Les affaires courantes sont nécessaires, ce qui n’est pas nécessairement le cas du statu quo

  • Étant donné que la pandémie de la COVID-19 peut durer encore un an ou plus, les gouvernements des provinces et des territoires devront trouver des façons de traiter les affaires qui ne sont pas liées à la pandémie.
  • Cependant, l’expérience en Alberta et au Manitoba démontre la difficulté de trouver le bon moment et les mécanismes appropriés pour reprendre les activités normales à l’intérieur des contraintes imposées par la pandémie. Les assemblées législatives et la population doivent être en mesure de suivre les activités des gouvernements alors que ceux-ci commencent à élargir l’ordre du jour.
  • Les assemblées législatives doivent également reconnaître que beaucoup de personnes sont distraites par les répercussions de la pandémie, et que de nombreuses organisations de la société civile éprouvent des difficultés financières.
  • Plutôt que de faire adopter rapidement des projets de loi au nez de la population et en faisant fi de sa participation, les assemblées législatives devraient trouver une façon d’élargir leur engagement auprès des citoyens.
  • Les consultations virtuelles en cours des comités de l’Assemblée législative de la Colombie-Britannique peuvent offrir un modèle de la façon dont les assemblées peuvent engager des processus de délibération de nouvelles mesures législatives, en invitant les citoyens à y participer plusieurs semaines avant la tenue des séances.


Qu’en est-il des comités?                                    

  • Compte tenu du petit nombre de députés requis et de la possibilité d’axer la surveillance sur des questions comme la santé et l’éducation, il est surprenant que la plupart des assemblées législatives aient si peu recours aux comités, voire pas du tout, pendant la pandémie.
  • Le fait de se réunir en ligne fournirait aux membres des comités de nouvelles possibilités de surveiller les mesures gouvernementales, d’examiner les propositions législatives et de se familiariser avec les réunions en ligne dans de plus petits regroupements.

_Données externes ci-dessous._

/-- A sound modulus has the bits of its top word above those of its other words. -/
theorem State.SlotReady.size_le {s : State} {k : Fin 4} (h : s.SlotReady k) :
    (s.word (s.slotBase k)).size + (s.slotN k - 1) * s.wordBits ≤ (s.modulus k).size := by
  have hn := h.one_le_slotN
  have htop : s.modulus k / s.radix ^ (s.slotN k - 1) = s.word (s.slotBase k) := s.val_div_first hn
  have hge : s.radix ^ (s.slotN k - 1) ≤ s.modulus k := by
    obtain ⟨hvalid, hsound⟩ := h
    obtain ⟨-, hgt, -⟩ := hsound hvalid
    exact hgt.le
  have hpos : 0 < s.word (s.slotBase k) := htop ▸ Nat.div_pos hge (Nat.pow_pos s.radix_pos)
  have hsize : (s.word (s.slotBase k)).size - 1 < (s.word (s.slotBase k)).size :=
    Nat.sub_one_lt (Nat.size_pos.2 hpos).ne'
  have hle : 2 ^ ((s.word (s.slotBase k)).size - 1 + (s.slotN k - 1) * s.wordBits) ≤ s.modulus k := by
    rw [pow_add, ← s.radix_pow, ← Nat.le_div_iff_mul_le (Nat.pow_pos s.radix_pos), htop]
    exact Nat.lt_size.1 hsize
  have := Nat.lt_size.2 hle
  omega

/-- Settles O49: the draws are the candidate's digits, and its top digit is masked to the bits of the modulus's. -/
theorem candidateIsMaskedDraws : Obligations.CandidateIsMaskedDraws := by
  intro s k h hdraws n draw mask
  have hn : 1 ≤ n := h.one_le_slotN
  have hmask : topMask s.wordBits (s.word (s.slotBase k)) = mask := topMask_eq _ _
  refine ⟨?_, ?_⟩
  · rw [State.nextCandidate, hmask]
    exact candidate_take s.radix mask s.rng hn hdraws
  · have hlen : (s.rng.take n).length = n := List.length_take_of_le hdraws
    calc s.nextCandidate k < (topMask s.wordBits (s.word (s.slotBase k)) + 1) * s.radix ^ (n - 1) := by
          have hlt := candidate_lt (mask := topMask s.wordBits (s.word (s.slotBase k))) s.radix_pos
            (hn.trans_eq hlen.symm)
          rwa [hlen] at hlt
      _ ≤ 2 ^ (s.word (s.slotBase k)).size * s.radix ^ (n - 1) := Nat.mul_le_mul_right _ (topMask_lt (s.word_lt _))
      _ = 2 ^ ((s.word (s.slotBase k)).size + (n - 1) * s.wordBits) := by rw [s.radix_pow, pow_add]
      _ ≤ 2 ^ (s.modulus k).size := Nat.pow_le_pow_right two_pos h.size_le

end Sys2Proof.Machine
end

section
/-! # 48_random.md R322 to R325: one step of a sampling command -/

namespace Sys2Proof.Machine

/-- With its checks passed, a sampling command waits for `N` draws, and then accepts or rejects (48_random.md R322). -/
theorem State.sample_wait {s : State} {f : Form} {k : Fin 4} {acc : Bool} {eff : State → State}
    (hf : f.firstError s = .noError) (hl : s.rng.length < s.slotN k) : s.sample f k acc eff = .next s := by
  rw [State.sample, if_neg (not_not.2 hf), if_pos hl]

theorem State.sample_accept {s : State} {f : Form} {k : Fin 4} {acc : Bool} {eff : State → State}
    (hf : f.firstError s = .noError) (hl : s.slotN k ≤ s.rng.length) (hacc : acc = true) :
    s.sample f k acc eff = .next ((eff (s.takeDraws k)).complete .noError) := by
  rw [State.sample, if_neg (not_not.2 hf), if_neg (Nat.not_lt.2 hl), if_pos hacc]

theorem State.sample_reject {s : State} {f : Form} {k : Fin 4} {acc : Bool} {eff : State → State}
    (hf : f.firstError s = .noError) (hl : s.slotN k ≤ s.rng.length) (hacc : ¬acc = true) :
    s.sample f k acc eff = .next (s.takeDraws k).retry := by
  rw [State.sample, if_neg (not_not.2 hf), if_neg (Nat.not_lt.2 hl), if_neg hacc]

theorem inRange_iff (m c : Nat) : inRange m c = true ↔ 2 ≤ c ∧ c + 2 ≤ m := by
  simp [inRange]

/-- What RND and RNDODD store when they accept `c` (48_random.md R323, R324). -/
def State.storeCandidate (k : Fin 4) (c : Nat) (t : State) : State := (t.store (t.arg 0) (t.slotN k) c).setRes 0

/-- One step of RND or RNDODD with candidate `c`, its checks passed. -/
theorem State.sample_attempt {s : State} {f : Form} {k : Fin 4} {c : Nat} (hready : s.SlotReady k)
    (hf : f.firstError s = .noError) :
    let attempt := s.sample f k (inRange (s.modulus k) c) (State.storeCandidate k c)
    (s.rng.length < s.slotN k → attempt = .next s) ∧
      (s.slotN k ≤ s.rng.length → 2 ≤ c ∧ c + 2 ≤ s.modulus k →
        ∃ t, attempt = .next t ∧ t.Ended { s with rng := s.rng.drop (s.slotN k) } 0 ∧
          t.val (s.arg 0) (s.slotN k) = c ∧ t.SameOutside s (s.arg 0) (s.slotN k)) ∧
        (s.slotN k ≤ s.rng.length → ¬(2 ≤ c ∧ c + 2 ≤ s.modulus k) → attempt = .next (s.takeDraws k).retry) := by
  refine ⟨State.sample_wait hf, fun hl hc => ?_, fun hl hc => ?_⟩
  · have hlt : c < s.radix ^ s.slotN k := by have := hready.modulus_lt; omega
    refine ⟨_, State.sample_accept hf hl ((inRange_iff _ _).2 hc), ?_, ?_, fun x hx => ?_⟩
    · exact State.setRes_ended (s := s.takeDraws k) (u := (s.takeDraws k).store (s.arg 0) (s.slotN k) c) rfl
        s.radix_pos
    · rw [State.complete_val, State.storeCandidate, State.setRes_val, State.takeDraws_arg, State.takeDraws_slotN,
        State.val_store, State.takeDraws_radix, Nat.mod_eq_of_lt hlt]
    · rw [State.complete_word, State.storeCandidate, State.setRes_word, State.takeDraws_arg, State.takeDraws_slotN,
        State.word_store_outside _ _ _ _ _ hx, State.takeDraws_word]
  · exact State.sample_reject hf hl fun hacc => hc ((inRange_iff _ _).1 hacc)

/-- Settles O50, from the one attempt the two commands share. -/
theorem rndRndoddAttempts : Obligations.RndRndoddAttempts := by
  intro s k
  refine ⟨fun h => ?_, fun h => ?_⟩
  · have hf := rnd_passes s k 4 h
    obtain ⟨hready, -⟩ := h
    exact State.sample_attempt hready hf
  · have hf := rnd_passes s k 5 h
    obtain ⟨hready, -⟩ := h
    exact State.sample_attempt hready hf

/-- What RNDINV stores when it accepts `c` with inverse `v` (48_random.md R325). -/
def State.storeCandidateInverse (k : Fin 4) (c v : Nat) (t : State) : State :=
  (((t.store (t.arg 0) (t.slotN k) c).store (t.arg 1) (t.slotN k) v).havoc (t.arg 2) (6 * t.slotN k + 6)).setRes 0

theorem State.storeCandidateInverse_takeDraws (s : State) (k : Fin 4) (c v : Nat) :
    (s.takeDraws k).storeCandidateInverse k c v = ((((s.takeDraws k).store (s.arg 0) (s.slotN k) c).store (s.arg 1)
      (s.slotN k) v).havoc (s.arg 2) (6 * s.slotN k + 6)).setRes 0 := rfl

theorem execRndinv_effect (k : Fin 4) (s : State) : exec (.rndinv k) s = s.sample (formRndinv s k) k
    (inRange (s.modulus k) (s.nextCandidate k) && decide (Nat.gcd (s.nextCandidate k) (s.modulus k) = 1))
      (State.storeCandidateInverse k (s.nextCandidate k) (invMod (s.modulus k) (s.nextCandidate k))) := rfl

/-- Settles O51: the candidate and its inverse are below the modulus, in buffers apart from each other and from the
workspace. -/
theorem rndinvAttempts : Obligations.RndinvAttempts := by
  intro s k h
  have hf := rndinv_passes s k h
  obtain ⟨hready, -, -, -, hRI, hRW, hIW, -⟩ := h
  have hmlt := hready.modulus_lt
  dsimp only
  rw [execRndinv_effect]
  generalize s.nextCandidate k = c
  have haccepted : (inRange (s.modulus k) c && decide (Nat.gcd c (s.modulus k) = 1)) = true ↔
      2 ≤ c ∧ c + 2 ≤ s.modulus k ∧ Nat.gcd c (s.modulus k) = 1 := by
    rw [Bool.and_eq_true, inRange_iff, decide_eq_true_eq, and_assoc]
  refine ⟨State.sample_wait hf, fun hl hacc => ?_, fun hl hacc => State.sample_reject hf hl (hacc <| haccepted.1 ·)⟩
  have ⟨_, hhi, hg⟩ := hacc
  obtain ⟨hinvlt, hinv⟩ := invMod_spec (s.modulus k) c hready.one_lt_modulus hg
  obtain ⟨hvalR, hvalI, hout⟩ := (s.takeDraws k).two_stores_havoc hRI hRW hIW
    (show c < s.radix ^ s.slotN k by omega) (hinvlt.trans hmlt)
  refine ⟨_, State.sample_accept hf hl (haccepted.2 hacc), ?_⟩
  rw [State.storeCandidateInverse_takeDraws]
  refine ⟨State.setRes_ended (s := s.takeDraws k) rfl s.radix_pos, ?_, ?_, ?_, fun a hR hI hW => ?_⟩
  · rw [State.complete_val, State.setRes_val, hvalR]
  · rwa [State.complete_val, State.setRes_val, hvalI]
  · rw [State.complete_val, State.setRes_val, hvalI, hinv]
  · rw [State.complete_word, State.setRes_word, hout a hR hI hW, State.takeDraws_word]

end Sys2Proof.Machine
end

Ne pas planifier, c’est planifier de compliquer la surveillance

  • Plusieurs administrations n’ont pas encore présenté leur budget de 2020, et celles qui l’ont déjà fait reconnaissent que leurs prévisions des dépenses et des revenus ne sont plus réalistes.
  • En conséquence de l’incertitude qui perdure, il pourrait être tentant pour les gouvernements des provinces et des territoires d’éviter de produire des prévisions budgétaires révisées.
  • Cependant, sans une certaine compréhension des hypothèses sous-jacentes des choix de dépenses de ces gouvernements, les partis d’opposition ne seront pas en mesure d’évaluer si ceux-ci utilisent les ressources de façon optimale.
  • Les gouvernements devraient présenter leurs hypothèses financières aux membres de leur assemblée législative et indiquer quand ils s’attendent à reprendre la planification financière normale.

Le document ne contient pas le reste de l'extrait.